/-- Derived from 20_memory.md R60 and the command rules: every byte of FBUF outside the bytes a command writes is
unchanged, the address and the length computed as the command's rule does. -/
def Obligations.FrameBufferBytesOutsideAreKept : Prop :=
  ∀ (i : Instr) (s t : State) (a : Nat), s.Inv → exec i s = .next t →
    (i ∉ [.sumPatch, .vluPut, .bfIns, .optPut, .optsEnc, .hdr0Pack, .hdr1Pack, .hdr2Pack, .encV0, .encV1, .encV2] →
      t.fbuf.get a = s.fbuf.get a) ∧
    (t.status ≠ .ok → t.fbuf.get a = s.fbuf.get a) ∧
    (i = .sumPatch → a ≠ 7 → t.fbuf.get a = s.fbuf.get a) ∧
    (i = .vluPut → a < s.pos.toNat ∨ s.pos.toNat + vluLen s.a0 ≤ a → t.fbuf.get a = s.fbuf.get a) ∧
    (i = .optPut → a < s.pos.toNat ∨ s.pos.toNat + optSize (delta s.prevId s.a0) s.a2.toNat ≤ a →
      t.fbuf.get a = s.fbuf.get a) ∧
    (i = .optsEnc → a < s.pos.toNat ∨ s.pos.toNat + optsSize 0#32 s.wireOptions ≤ a →
      t.fbuf.get a = s.fbuf.get a) ∧
    (i = .bfIns → a < s.a0.toNat / 8 ∨ (s.a0.toNat + s.a1.toNat + 7) / 8 ≤ a → t.fbuf.get a = s.fbuf.get a) ∧
    (i ∈ [.hdr0Pack, .hdr1Pack] → 4 ≤ a → t.fbuf.get a = s.fbuf.get a) ∧
    (i = .hdr2Pack → 8 ≤ a → t.fbuf.get a = s.fbuf.get a) ∧
    (i = .encV0 → 4 + s.plenEff ≤ a → t.fbuf.get a = s.fbuf.get a) ∧
    (i = .encV1 → 4 + bodySize s.mTkl.toNat s.wireOptions s.plenEff ≤ a → t.fbuf.get a = s.fbuf.get a) ∧
    (i = .encV2 → 8 + bodySize s.mTkl.toNat s.wireOptions s.plenEff ≤ a → t.fbuf.get a = s.fbuf.get a)

/-- Derived from 20_memory.md R60, 44_option_tlv.md R203, R214 and 70_reset_and_hazards.md R334: only the decoders write
PBUF, VBUF, TOKEN and the option table, and each byte or entry outside what they write is unchanged. -/
def Obligations.DecodedMemoriesOutsideAreKept : Prop :=
  ∀ (i : Instr) (s t : State) (a : Nat), s.Inv → exec i s = .next t →
    (i ∉ [.decV0, .decV1, .decV2] → t.pbuf.get a = s.pbuf.get a ∧ t.token.get a = s.token.get a) ∧
    (i ∉ [.optsDec, .decV1, .decV2] → t.vbuf.get a = s.vbuf.get a ∧ t.opt.get a = s.opt.get a) ∧
    (i = .decV0 → t.token.get a = s.token.get a ∧ t.optCnt = s.optCnt ∧ t.mTkl = s.mTkl ∧ t.mMid = s.mMid ∧
      t.mCode = s.mCode ∧ t.mRsum8 = s.mRsum8) ∧
    (i = .decV1 → t.mEid = s.mEid ∧ t.mEtp = s.mEtp ∧ t.mCrc16 = s.mCrc16 ∧ t.mRsum8 = s.mRsum8) ∧
    (i = .optsDec → t.pbuf.get a = s.pbuf.get a ∧ t.token.get a = s.token.get a) ∧
    (t.status ≠ .ok → t.pbuf.get a = s.pbuf.get a ∧ t.vbuf.get a = s.vbuf.get a ∧ t.token.get a = s.token.get a ∧
      t.opt.get a = s.opt.get a) ∧
    (i ∈ [.decV0, .decV1, .decV2] → t.plen.toNat ≤ a → t.pbuf.get a = s.pbuf.get a) ∧
    (i ∈ [.decV1, .decV2] → t.mTkl.toNat ≤ a → t.token.get a = s.token.get a) ∧
    (i ∈ [.optsDec, .decV1, .decV2] → t.status = .ok →
      (t.optCnt.toNat ≤ a → t.opt.get a = s.opt.get a) ∧
      (((t.opt.read 0 t.optCnt.toNat).map fun e => e.vlen.toNat).sum ≤ a → t.vbuf.get a = s.vbuf.get a))

/-- Derived from 10_state.md R24: POS does not exceed `BUF_BYTES` after a command that uses it ended OK. -/
def Obligations.CursorStaysInTheBuffer : Prop :=
  ∀ (i : Instr) (s t : State), s.Inv → exec i s = .next t → t.status = .ok →
    i ∈ [.vluPut, .vluGet, .optPut, .optGet, .optsEnc, .optsDec, .hdr0Pack, .hdr0Unpack, .hdr1Pack, .hdr1Unpack,
      .hdr2Pack, .hdr2Unpack, .encV0, .decV0, .encV1, .decV1, .encV2, .decV2] →
    t.pos.toNat ≤ s.bufBytes.toNat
++++++
» **YOUR OBJECTIVE**
Which lines hold the word "vluPut"? Return all of them from the records above.

» **WRITTEN REPLY**
    (i ∉ [.sumPatch, .vluPut, .bfIns, .optPut, .optsEnc, .hdr0Pack, .hdr1Pack, .hdr2Pack, .encV0, .encV1, .encV2] →
    (i = .vluPut → a < s.pos.toNat ∨ s.pos.toNat + vluLen s.a0 ≤ a → t.fbuf.get a = s.fbuf.get a) ∧
    i ∈ [.vluPut, .vluGet, .optPut, .optGet, .optsEnc, .optsDec, .hdr0Pack, .hdr0Unpack, .hdr1Pack, .hdr1Unpack,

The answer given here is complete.